(Saved data entries)
-- Opening Marker --
-- ==== Sys2Proof/Machine/RxBus.lean ====
section
/-! DEFINITION. The receive side of the bus-attached variant (42_rx_bus.md): the procedures `RxCount` (R164), `Recover` (R166),
`SkipFrame` (R169) and `Reprobe` (R173), inlined in the operation that calls them (R162), and `RX_COUNT` (R165),
`RX_ALLOC` (R170), `RX_FRAME` (R171), `RX_FLUSH` (R172). -/

namespace Sys2Proof.Machine

/-- `FRAMES_REMAIN <- n` (10_state.md R28). -/
def setRemain (n : Nat) (s : State) : State := { s with flags.framesRemain := n }

/-- A Nat result as a result datum. -/
def datum (n : Nat) : Word := BitVec.ofNat 32 n

/-- No frame is pending: the `bc == 0` line of the four operations (R165, R170, R171, R172). -/
def nothingPending (c : CtxId) (m : Op) (s : State) : Out := finish c m 0 0 (setRemain 0 s)

/-- `(rl, cl) <- Derive(bc, len)` (R168) and go on, or raise `InvalidSize` with the frame unconsumed. -/
def deriveThen (c : CtxId) (m : Op) (bc : Nat) (after : Label) (s : State) : Out :=
  need (xOf c s).cw fun w =>
    match derive s.cfg bc (cwLen w) with
    | none => raiseErr c m .invalidSize 0 s
    | some (rl, cl) => toLabel c m after (modSc c (fun x => { x with bc := some bc, rl := some rl, cl := some cl }) s)

/-- What each operation does with the byte count `RxCount` returned. -/
def countDone (c : CtxId) (m : Op) (bc : Nat) (s : State) : Out :=
  match m with
  | .rxCount => if bc = 0 then nothingPending c m s else finish c m (datum bc) 0 s
  | .rxAlloc => if bc = 0 then nothingPending c m s else deriveThen c m bc .a0 s
  | .rxFrame => if bc = 0 then nothingPending c m s else deriveThen c m bc .f2 s
  | _ => if bc = 0 then nothingPending c m s else toLabel c m .k0 (modSc c (fun x => { x with bc := some bc }) s)

/-- The byte after the header fields of R167: status, and the byte count low byte first. -/
def headerStatus (hdr : List Byte) : Byte := hdr.getD 1 0
def headerCount (hdr : List Byte) : Nat := (halfOf (hdr.getD 2 0) (hdr.getD 3 0)).toNat

/-- C2 of `RxCount` (R164): an erroneous frame is skipped, re-probed and reported `Fail`. -/
def headerPeeked (c : CtxId) (m : Op) (hdr : List Byte) (s : State) : Out :=
  if erroneous s.cfg (headerStatus hdr) then
    toLabel c m .k0 (modSc c (fun x => { x with bc := some (headerCount hdr), skipErr := true }) s)
  else countDone c m (headerCount hdr) s

/-- What follows `Reprobe`: `Fail` after an erroneous frame, else the operation's `return`. -/
def reprobeDone (c : CtxId) (m : Op) (s : State) : Out :=
  if (scOf c s).skipErr then raiseErr c m .fail 0 s
  else match m with
    | .rxFrame => need (scOf c s).cl fun cl => need (scOf c s).rl fun rl => finish c m (datum cl) (datum rl) s
    | _ => finish c m 0 0 s

/-- A lock timeout inside `Reprobe` is absorbed (R173): the write of `FRAMES_REMAIN` and the `Log` are the next two steps. -/
def reprobeTimeout (c : CtxId) (m : Op) (s : State) : Out := toLabel c m .p2 s

/-- The labels of the procedures. -/
def rxProcAct (c : CtxId) (m : Op) (l : Label) (s : State) : Act :=
  match l with
  -- RxCount
  | .c0 => rdStep .rxPeek fun b s => toLabel c m .c1 (setT c b s)
  | .c1 => rdStep .rxPeek fun b s =>
      if 1 < b.toNat then stopSeqEntry c m (setT c b s)
      else if b = 0 then countDone c m 0 (setT c b s)
      else toLabel c m .c2 (setT c b s)
  | .c2 => .bus (fun s => blockRead .rxPeekN 4 s (headerPeeked c m))
  -- Recover: V0 is StopSeq, whose last line executes with V1; V3 is StartSeq
  | .h0 => stopSeqAct c m l s (toLabel c m .v1)
  | .h1 => stopSeqAct c m l s (toLabel c m .v1)
  | .h2 => stopSeqAct c m l s (toLabel c m .v1)
  | .h3 => stopSeqAct c m l s (toLabel c m .v1)
  | .v1 => .bus (fun s => regWrite .ptrCtrl 0x01 (stopFlags s) (toLabel c m .v2))
  | .v2 => .plain (startSeqEntry c m s)
  | .g0 => startSeqAct c m l s (toLabel c m .v4)
  | .g1 => startSeqAct c m l s (toLabel c m .v4)
  | .g2 => startSeqAct c m l s (toLabel c m .v4)
  | .g3 => startSeqAct c m l s (toLabel c m .v4)
  | .g4 => startSeqAct c m l s (toLabel c m .v4)
  | .v4 => .plain (raiseErr c m .fail 0 (logEntry c .rxPointerReset s))
  -- SkipFrame: the cursor value is in `P`
  | .k0 => rdStep .rxrpH fun b s => toLabel c m .k1 (setP c (zextByte b <<< 8) s)
  | .k1 => rdStep .rxrpL fun b s => need (xOf c s).p fun cur => need (scOf c s).bc fun n =>
      toLabel c m .k2 (setP c (skipCursor s.cfg (cur ||| zextByte b) n) s)
  | .k2 => .bus (fun s => need (xOf c s).p fun cur =>
      regWrite .rxrpH (byteOf 1 cur) s (toLabel c m .k3))
  | .k3 => .bus (fun s => need (xOf c s).p fun cur =>
      regWrite .rxrpL (byteOf 0 cur) s (toLabel c m .p0))
  -- Reprobe
  | .p0 => rdStep .rxPeek fun b s => toLabel c m .p1 (setT c b s)
  | .p1 => rdStep .rxPeek fun b s => reprobeDone c m (setRemain (if b = 0 then 0 else 1) (setT c b s))
  | .p2 => .plain (toLabel c m .p3 (setRemain 1 s))
  | .p3 => .plain (reprobeDone c m (logEntry c .reprobeTimeout s))
  | _ => noLabel

/-! ## RX_COUNT, RX_FLUSH -/

def rxCountEntry (c : CtxId) (s : State) : Out := toLabel c .rxCount .c0 s

def rxCountAct (c : CtxId) (l : Label) (s : State) : Act := rxProcAct c .rxCount l s

def rxFlushBusEntry (c : CtxId) (s : State) : Out := toLabel c .rxFlush .c0 s

def rxFlushBusAct (c : CtxId) (l : Label) (s : State) : Act := rxProcAct c .rxFlush l s

/-! ## RX_ALLOC -/

def rxAllocEntry (c : CtxId) (s : State) : Out := toLabel c .rxAlloc .c0 s

/-- Who owns a delivery buffer from its `Alloc` on (20_memory.md R76): the block, for the drainer or on the host's behalf. -/
def allocOwner (c : CtxId) : Owner :=
  match c with
  | .H => .block
  | .W => .drainer

/-- Ownership passes to the caller when the operation returns (R170 (d)); the drainer's buffer is the block's already. -/
def passToCaller (c : CtxId) (a : Word) (s : State) : State :=
  match c with
  | .H => giveAlloc a .host s
  | .W => s

def rxAllocAct (c : CtxId) (l : Label) (s : State) : Act :=
  match l with
  | .a0 => .plain (need (scOf c s).rl fun rl =>
      match alloc s.cfg.rxBufSize (allocOwner c) s with
      | (none, s) => raiseErr c .rxAlloc .noMemory (datum rl) s
      | (some a, s) => toLabel c .rxAlloc .a1 (modSc c (fun x => { x with buf := some a }) s))
  | .a1 => .plain (need (scOf c s).buf fun a => need (scOf c s).cl fun cl =>
      toLabel c .rxAlloc .a2 (hwrite32 a.toNat (datum cl) s))
  | .a2 => .plain (need (scOf c s).buf fun a => need (scOf c s).bc fun bc => need (scOf c s).rl fun rl =>
      let s := hwrite32 (a.toNat + 4) (datum bc) s
      finish c .rxAlloc a (datum rl) (passToCaller c a { s with bufs.hdrValid := s.bufs.hdrValid ++ [a] }))
  | l => rxProcAct c .rxAlloc l s

/-! ## RX_FRAME, bus-attached variant -/

/-- Its first label (R171): F0 of the automatic form, C0 of the explicit one. -/
def rxFrameBusEntry (c : CtxId) (s : State) : Out :=
  need (xOf c s).cw fun w => toLabel c .rxFrame (if cwLen w = 0 then .f0 else .c0) s

/-- The line of R171 and 43_dma_ring.md R210 before the first label, a null buffer. It executes with that label (00_scope.md R14);
where it does not end the operation, the step is `act` of the buffer. -/
def bufferCheck (c : CtxId) (m : Op) (s : State) (act : Word → Act) : Act :=
  needAct (xOf c s).a0 fun a => if a = 0 then .plain (raiseErr c m .invalidArgument 0 s) else act a

/-- The frame's bytes that are copied out: `frame[4 .. 4 + cl - 1]` of the `bc + 4` bytes read (R171, F4), which must exist and,
in the automatic form, fit the delivery buffer (10_state.md R40; U11; log 11). -/
def copyFits (s : State) (len bc cl : Nat) : Bool :=
  decide (cl ≤ bc) && (decide (len ≠ 0) || decide (cl ≤ s.cfg.rxBufSize))

def rxFrameBusAct (c : CtxId) (l : Label) (s : State) : Act :=
  match l with
  -- the automatic form takes only a buffer whose header is valid (R171 (b), log 11)
  | .f0 => bufferCheck c .rxFrame s fun a => .plain (
      if a ∈ s.bufs.hdrValid then
        toLabel c .rxFrame .f1 (modSc c (fun x => { x with cl := some (hread32 s a.toNat).toNat }) s)
      else .refused .headerNotValid)
  | .c0 => bufferCheck c .rxFrame s fun _ => rxProcAct c .rxFrame .c0 s
  | .f1 => .plain (need (xOf c s).a0 fun a =>
      let bc := (hread32 s (a.toNat + 4)).toNat
      toLabel c .rxFrame .f2
        (modSc c (fun x => { x with bc := some bc, rl := some (datum bc - datum s.cfg.crcLen).toNat }) s))
  | .f2 => .bus (fun s => need (scOf c s).bc fun bc =>
      if s.cfg.rxBufSize + s.cfg.crcLen < bc then .refused .outsideRegion
      else blockRead .rxData (bc + 4) s fun bs s => toLabel c .rxFrame .f3 (setBytes c bs s))
  | .f3 => .plain (need (scOf c s).bytes fun bs =>
      writeString c .rxFrame .f3 s.bufs.rxScratch.toNat bs (fun s => toLabel c .rxFrame .f4 (setPos c 0 s)) s)
  | .f4 => .plain (need (xOf c s).a0 fun a => need (xOf c s).cw fun w => need (scOf c s).bytes fun bs =>
      need (scOf c s).bc fun bc => need (scOf c s).cl fun cl =>
        if copyFits s (cwLen w) bc cl then
          writeString c .rxFrame .f4 a.toNat ((bs.drop 4).take cl) (toLabel c .rxFrame .p0) s
        else .refused .outsideRegion)
  | l => rxProcAct c .rxFrame l s

end Sys2Proof.Machine
end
-- Closing Marker --
ABOUT THIS EXERCISE
Count lines above containing "writeString" and report only the total.

PROBLEM SOLUTION
2